From the first line to the last, print the data exactly as written.

* **Data records**
******

theorem porState_only (s : State) : s.Only s.porState parts15 :=
  ⟨fun c hc => by cases c <;> first | rfl | (exact absurd (by decide) hc), fun _ => rfl⟩

theorem only_porState {z s : State} {fr : List Comp} (zh : z.Only s fr) (zc : ∀ c ∈ (parts15 : List Comp), c ∈ fr) :
    z.Only s.porState fr := zh.trans ((porState_only s).mono zc)

theorem assertReset_only (s : State) (l : Level) (src : BitVec 4) (promoted : Bool) : State.Only s (State.assertReset s l src promoted) parts8 := by
  unfold State.assertReset
  repeat' first | with_reducible assumption | with_reducible exact .refl _ _ | with_reducible refine only_ite ?_ ?_ | with_reducible refine only_modRstc ?_ (by decide) | with_reducible refine only_loseEntries ?_ (by decide) | with_reducible refine only_record ?_ (by decide) | with_reducible refine only_coreEffect ?_ (by decide) | with_reducible refine only_downPorts ?_ (by decide) | with_reducible refine only_systemState ?_ (by decide) | with_reducible refine only_porState ?_ (by decide) | split | dsimp only

theorem only_assertReset {z : State} {fr : List Comp} {s : State} {l : Level} {src : BitVec 4} {promoted : Bool} (zh : State.Only z s fr) (zc : ∀ c ∈ (parts8 : List Comp), c ∈ fr) :
    State.Only z (State.assertReset s l src promoted) fr := zh.trans ((assertReset_only s l src promoted).mono zc)

theorem absorbReset_only (s : State) (src : BitVec 4) : State.Only s (State.absorbReset s src) [.rstc] := by
  unfold State.absorbReset
  repeat' first | with_reducible assumption | with_reducible exact .refl _ _ | with_reducible refine only_ite ?_ ?_ | with_reducible refine only_modRstc ?_ (by decide) | split | dsimp only

theorem only_absorbReset {z : State} {fr : List Comp} {s : State} {src : BitVec 4} (zh : State.Only z s fr) (zc : ∀ c ∈ ([.rstc] : List Comp), c ∈ fr) :
    State.Only z (State.absorbReset s src) fr := zh.trans ((absorbReset_only s src).mono zc)

theorem startOrderly_only (s : State) (l : Level) (src : BitVec 4) (promoted : Bool) : State.Only s (State.startOrderly s l src promoted) [.rstc, .chest, .tasks] := by
  unfold State.startOrderly
  repeat' first | with_reducible assumption | with_reducible exact .refl _ _ | with_reducible refine only_ite ?_ ?_ | with_reducible refine only_foldl ?_ (fun _ _ _ => ?_) | with_reducible refine only_foldl2 ?_ (fun _ _ _ => ?_) | with_reducible refine only_modRstc ?_ (by decide) | with_reducible refine only_abortRunning ?_ (by decide) | split | dsimp only

theorem only_startOrderly {z : State} {fr : List Comp} {s : State} {l : Level} {src : BitVec 4} {promoted : Bool} (zh : State.Only z s fr) (zc : ∀ c ∈ ([.rstc, .chest, .tasks] : List Comp), c ∈ fr) :
    State.Only z (State.startOrderly s l src promoted) fr := zh.trans ((startOrderly_only s l src promoted).mono zc)

theorem requestReset_only (s : State) (l : Level) (src : BitVec 4) (immediate : Bool) : State.Only s (State.requestReset s l src immediate) parts8 := by
  unfold State.requestReset
  repeat' first | with_reducible assumption | with_reducible exact .refl _ _ | with_reducible refine only_ite ?_ ?_ | with_reducible refine only_modRstc ?_ (by decide) | with_reducible refine only_assertReset ?_ (by decide) | with_reducible refine only_absorbReset ?_ (by decide) | with_reducible refine only_startOrderly ?_ (by decide) | split | dsimp only

theorem only_requestReset {z : State} {fr : List Comp} {s : State} {l : Level} {src : BitVec 4} {immediate : Bool} (zh : State.Only z s fr) (zc : ∀ c ∈ (parts8 : List Comp), c ∈ fr) :
    State.Only z (State.requestReset s l src immediate) fr := zh.trans ((requestReset_only s l src immediate).mono zc)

******

* **Output for this task**
theorem porState_only (s : State) : s.Only s.porState parts15 :=
  ⟨fun c hc => by cases c <;> first | rfl | (exact absurd (by decide) hc), fun _ => rfl⟩

theorem only_porState {z s : State} {fr : List Comp} (zh : z.Only s fr) (zc : ∀ c ∈ (parts15 : List Comp), c ∈ fr) :
    z.Only s.porState fr := zh.trans ((porState_only s).mono zc)

theorem assertReset_only (s : State) (l : Level) (src : BitVec 4) (promoted : Bool) : State.Only s (State.assertReset s l src promoted) parts8 := by
  unfold State.assertReset
  repeat' first | with_reducible assumption | with_reducible exact .refl _ _ | with_reducible refine only_ite ?_ ?_ | with_reducible refine only_modRstc ?_ (by decide) | with_reducible refine only_loseEntries ?_ (by decide) | with_reducible refine only_record ?_ (by decide) | with_reducible refine only_coreEffect ?_ (by decide) | with_reducible refine only_downPorts ?_ (by decide) | with_reducible refine only_systemState ?_ (by decide) | with_reducible refine only_porState ?_ (by decide) | split | dsimp only

theorem only_assertReset {z : State} {fr : List Comp} {s : State} {l : Level} {src : BitVec 4} {promoted : Bool} (zh : State.Only z s fr) (zc : ∀ c ∈ (parts8 : List Comp), c ∈ fr) :
    State.Only z (State.assertReset s l src promoted) fr := zh.trans ((assertReset_only s l src promoted).mono zc)

theorem absorbReset_only (s : State) (src : BitVec 4) : State.Only s (State.absorbReset s src) [.rstc] := by
  unfold State.absorbReset
  repeat' first | with_reducible assumption | with_reducible exact .refl _ _ | with_reducible refine only_ite ?_ ?_ | with_reducible refine only_modRstc ?_ (by decide) | split | dsimp only

theorem only_absorbReset {z : State} {fr : List Comp} {s : State} {src : BitVec 4} (zh : State.Only z s fr) (zc : ∀ c ∈ ([.rstc] : List Comp), c ∈ fr) :
    State.Only z (State.absorbReset s src) fr := zh.trans ((absorbReset_only s src).mono zc)

theorem startOrderly_only (s : State) (l : Level) (src : BitVec 4) (promoted : Bool) : State.Only s (State.startOrderly s l src promoted) [.rstc, .chest, .tasks] := by
  unfold State.startOrderly
  repeat' first | with_reducible assumption | with_reducible exact .refl _ _ | with_reducible refine only_ite ?_ ?_ | with_reducible refine only_foldl ?_ (fun _ _ _ => ?_) | with_reducible refine only_foldl2 ?_ (fun _ _ _ => ?_) | with_reducible refine only_modRstc ?_ (by decide) | with_reducible refine only_abortRunning ?_ (by decide) | split | dsimp only

theorem only_startOrderly {z : State} {fr : List Comp} {s : State} {l : Level} {src : BitVec 4} {promoted : Bool} (zh : State.Only z s fr) (zc : ∀ c ∈ ([.rstc, .chest, .tasks] : List Comp), c ∈ fr) :
    State.Only z (State.startOrderly s l src promoted) fr := zh.trans ((startOrderly_only s l src promoted).mono zc)

theorem requestReset_only (s : State) (l : Level) (src : BitVec 4) (immediate : Bool) : State.Only s (State.requestReset s l src immediate) parts8 := by
  unfold State.requestReset
  repeat' first | with_reducible assumption | with_reducible exact .refl _ _ | with_reducible refine only_ite ?_ ?_ | with_reducible refine only_modRstc ?_ (by decide) | with_reducible refine only_assertReset ?_ (by decide) | with_reducible refine only_absorbReset ?_ (by decide) | with_reducible refine only_startOrderly ?_ (by decide) | split | dsimp only

theorem only_requestReset {z : State} {fr : List Comp} {s : State} {l : Level} {src : BitVec 4} {immediate : Bool} (zh : State.Only z s fr) (zc : ∀ c ∈ (parts8 : List Comp), c ∈ fr) :
    State.Only z (State.requestReset s l src immediate) fr := zh.trans ((requestReset_only s l src immediate).mono zc)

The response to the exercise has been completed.